BI Tools Defined
There are a lot of different types of BI tools that can assist in freight operations. We especially consider BI tools that present analytical data to the user. When we talk about artificial intelligence, the BI tools end up being a gateway between our data and the end user.
So the types of things that we love to see in BI are trends. There’s the trending of customer shipment volume and customer payment volume. Then there are the trends in carriers and for carriers against certain tariffs. This also includes their on-time statistics. These are all things that become important information. This is especially when we want to leverage when we’re getting information back to users.
Some Examples to Work With
Here are specific examples. This applies to on-time reports for a carrier, or average days that a carrier takes to deliver. Or it could be about pick up on-times as well as delivering on-time. So we can drill down. It’s not on-time for a carrier or their carrier statistics, but what are they on-time for? Are they on-time for their appointments? What about being on-time for the delivery? Are they on-time for their loading appointments?
By taking the general statement of carrier on-time report, we can dig deeper into that. Then we could find deeper tools and information that can provide added value to the users. Artificial intelligence is a natural progression for BI tools. It is the natural evolution of BI tools. That may be a more appropriate way to frame it. This is because what we see is the fact that BI tools provide a tremendous value. We’ve been needing and using them throughout our organizations for a long time.
Artificial Intelligence and BI Tools
AI takes that and steps it up a little bit further. It allows us to generate information that’s more intelligent. It looks more in-depth into the organization or into the way we model data. We can’t do these things with a traditional report. What we want to do is merge those two things together. We want to do take a basic report, which is a report that we would generate and see. This includes things like a profitability report or something similar. Then we want to take that and stick it against our machine learning models. We can then see what kind of trends and information we can model out of that same data, or with even more data. This provides even more value to the user.
Machine learning tends to be something that we leverage a lot in the AI world. This is especially when it comes to business analytics and data analytics. We can again apply machine modified models or the data set against standard models. We can then start trending our data that looks deep into more intelligent aspects of that data set.

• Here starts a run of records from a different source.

/-- The validation pass finds the lowest invalid character. -/
theorem firstInvalid_some {text : List Byte} {i j : Nat} (h : j < text.length) (hj : rev text[j] = none)
    (hl : ∀ k (hk : k < j), (rev text[k]).isSome = true) : firstInvalid text i = some (i + j, text[j]) := by
  induction text generalizing i j with
  | nil => simp at h
  | cons x rest ih =>
    rw [firstInvalid]
    cases j with
    | zero => simp only [List.getElem_cons_zero] at hj; simp [hj]
    | succ j =>
      have := hl 0 (by omega)
      simp only [List.getElem_cons_zero] at this
      obtain ⟨d, hd⟩ := Option.isSome_iff_exists.mp this
      simp only [hd]
      rw [ih (j := j) (by simpa using h) (by simpa using hj) (fun k hk => by simpa using hl (k + 1) (by omega))]
      simp; omega

/-- In a text of symbols every load, padding included, is a symbol. -/
theorem rev_decLoadSeq {text : List Byte} (hv : ∀ x ∈ text, (rev x).isSome = true) (g k : Nat) :
    rev (decLoadSeq text g k) = some (digitAt text g k) := by
  simp only [digitAt]
  have : (rev (decLoadSeq text g k)).isSome = true := by
    simp only [decLoadSeq]
    cases h : text[5 * g + k]? with
    | none => exact (by decide)
    | some x => exact hv x (List.mem_of_getElem? h)
  obtain ⟨d, hd⟩ := Option.isSome_iff_exists.mp this
  simp [hd]

theorem decDigitsSeq_valid {text : List Byte} (hv : ∀ x ∈ text, (rev x).isSome = true) (g : Nat) :
    decDigitsSeq text g = .ok (groupDigits text g) := by
  simp only [decDigitsSeq, decUnmapSeq, rev_decLoadSeq hv, groupDigits]

/-- DEC.GROUP of a text of symbols. -/
theorem decGroupSeq_valid {text : List Byte} (hv : ∀ x ∈ text, (rev x).isSome = true) (m : OvfMode) (g : Nat) :
    decGroupSeq m text g = match decNarrow m (groupValue text g) with
      | some v => .ok (decUnpack v).toList
      | none => .error (.valueOverflow (5 * g)) := by
  simp only [decGroupSeq, decDigitsSeq_valid hv g, groupValue]
  try rfl

/-- The four bytes of group `g` where none overflows or OVF_MODE is wrap. -/
def groupBytes (text : List Byte) (g : Nat) : List Byte := (decUnpack (BitVec.ofNat 32 (groupValue text g))).toList

theorem groupBytes_length (text : List Byte) (g : Nat) : (groupBytes text g).length = 4 := by simp [groupBytes]

theorem groupValue_append_left (x y : List Byte) (g : Nat) (h : 5 * g + 5 ≤ x.length) :
    groupValue (x ++ y) g = groupValue x g := by
  simp only [groupValue, groupDigits, digitAt]
  simp only [decLoadSeq_append_left _ _ _ _ (show 5 * g + 0 < x.length by omega),
      decLoadSeq_append_left _ _ _ _ (show 5 * g + 1 < x.length by omega),
      decLoadSeq_append_left _ _ _ _ (show 5 * g + 2 < x.length by omega),
      decLoadSeq_append_left _ _ _ _ (show 5 * g + 3 < x.length by omega),
      decLoadSeq_append_left _ _ _ _ (show 5 * g + 4 < x.length by omega)]

theorem groupValue_append_right (x y : List Byte) (q g : Nat) (h : x.length = 5 * q) :
    groupValue (x ++ y) (q + g) = groupValue y g := by
  simp only [groupValue, groupDigits, digitAt, decLoadSeq_append_right x y q g _ h]

/-- DEC.NARROW gives the low 32 bits where it does not raise. -/
theorem decNarrow_some {m : OvfMode} {a : Nat} (h : m = .wrap ∨ a < 2 ^ 32) :
    decNarrow m a = some (BitVec.ofNat 32 a) := by
  simp only [decNarrow]
  by_cases ha : a < 4294967296
  · simp [ha]
  · rcases h with rfl | h
    · simp only [ha, if_false, Option.some.injEq]
      apply BitVec.eq_of_toNat_eq; simp
    · exact absurd (by simpa using h) ha

theorem decNarrow_none {a : Nat} (h : 2 ^ 32 ≤ a) : decNarrow .fault a = none := by
  simp only [decNarrow]; norm_num at h; simp [Nat.not_lt.mpr h]

/-- The groups of a text of symbols where none raises. -/
theorem decGroupsSeq_ok {text : List Byte} (hv : ∀ x ∈ text, (rev x).isSome = true) (m : OvfMode) (n g : Nat)
    (hn : m = .wrap ∨ ∀ h, g ≤ h → h < g + n → groupValue text h < 2 ^ 32) :
    decGroupsSeq m text n g = .ok ((List.range n).flatMap (fun j => groupBytes text (g + j))) := by
  induction n generalizing g with
  | zero => rfl
  | succ n ih =>
    rw [decGroupsSeq, decGroupSeq_valid hv, decNarrow_some (hn.imp id fun h => h g (Nat.le_refl _) (by omega)),
        ih (g + 1) (hn.imp id fun h k h1 h2 => h k (by omega) (by omega))]
    rw [Nat.add_comm n 1, flatMap_range_add]
    simp [groupBytes, Nat.add_assoc]

/-- The first overflowing group ends the arithmetic pass. -/
theorem decGroupsSeq_overflow {text : List Byte} (hv : ∀ x ∈ text, (rev x).isSome = true) (n g h : Nat)
    (h1 : g ≤ h) (h2 : h < g + n) (h3 : 2 ^ 32 ≤ groupValue text h) (h4 : ∀ k,
        g ≤ k → k < h → groupValue text k < 2 ^ 32) :
    decGroupsSeq .fault text n g = .error (.valueOverflow (5 * h)) := by
  induction n generalizing g with
  | zero => omega
  | succ n ih =>
    rw [decGroupsSeq, decGroupSeq_valid hv]
    by_cases hg : g = h
    · subst hg; rw [decNarrow_none h3]
    · rw [decNarrow_some (.inr (h4 g (Nat.le_refl _) (by omega))),
        ih (g + 1) (by omega) (by omega) (fun k a b => h4 k (by omega) b)]

/-- DECODE where no check fails. -/
theorem decodeSeq_ok {text : List Byte} (hl : text.length % 5 ≠ 1) (hv : ∀ x ∈ text, (rev x).isSome = true) (m :
    OvfMode)
    (hn : m = .wrap ∨ ∀ g, g < decGroupCount text.length → groupValue text g < 2 ^ 32) :
    decodeSeq m text = .ok (((List.range (decGroupCount text.length)).flatMap (groupBytes text)).take
      (decTrunc (decGroupCount text.length) (decPad text.length))) := by
  have := decGroupsSeq_ok hv m (decGroupCount text.length) 0 (hn.imp id fun h g _ h2 => h g (by omega))
  simp only [Nat.zero_add] at this
  simp [decodeSeq, decLengthBad, hl, firstInvalid_none.mpr hv, this]

/-- Five digits of a word, put together again. -/
theorem digits_sum (v : Word) : decAcc (encDigits v) = v.toNat := by
  have := v.isLt
  simp [decAcc, encDigits]; omega

theorem decAcc_sum (d : Vector Digit 5) : decAcc d
    = d[0].val * 52200625 + d[1].val * 614125 + d[2].val * 7225 + d[3].val * 85 + d[4].val := by
  simp only [decAcc]; ring

/-- The bytes of a sum of four bytes at their places. -/
theorem bytes_of_sum (x b0 b1 b2 b3 : Nat) (h0 : b0 < 256) (h1 : b1 < 256) (h2 : b2 < 256) (h3 : b3 < 256)
    (hx : x = b0 * 16777216 + b1 * 65536 + b2 * 256 + b3) :
    x < 4294967296 ∧ x / 16777216 % 256 = b0 ∧ x / 65536 % 256 = b1 ∧ x / 256 % 256 = b2 ∧ x % 256 = b3 := by
  have e0 : x / 16777216 = b0 := by omega
  have e1 : x / 65536 = b0 * 256 + b1 := by omega
  have e2 : x / 256 = (b0 * 256 + b1) * 256 + b2 := by omega
  refine ⟨by omega, by omega, by omega, by omega, by omega⟩

theorem split_bytes (r : Nat) : r = r / 65536 * 65536 + r / 256 % 256 * 256 + r % 256 := by omega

Does an API Make a Difference?
It does make a difference if BI tools have an API. There are a lot of opportunities to have a BI tool. Things like single sign-on connectivity to your BI tool is great. It becomes challenging because you need to have the information back to the user when they need it. So having a single sign-on or having everybody in your office have access to your BI tools is great. But the question becomes: when are they going to do that during their day? When will they leave their system that they’re working and move over to the BI tool and go check out a report? I mean, it sounds great, but it’s not practical for their day-to-day run and the way that they’re handling their day. What’s better is if you have an API. Then you can integrate that to your application.
Tai is a great help for this. You can bring your business intelligence tools and visibility into your application. It is a key value of Tai and we can do this with a couple of lines of code through Tai. So while the users are interacting or doing their daily work they’re seeing the BI results. If your BI tools have an API, then you can do that as well. You can call up some of those business intelligence reports. From those, you can show that information to your users in context.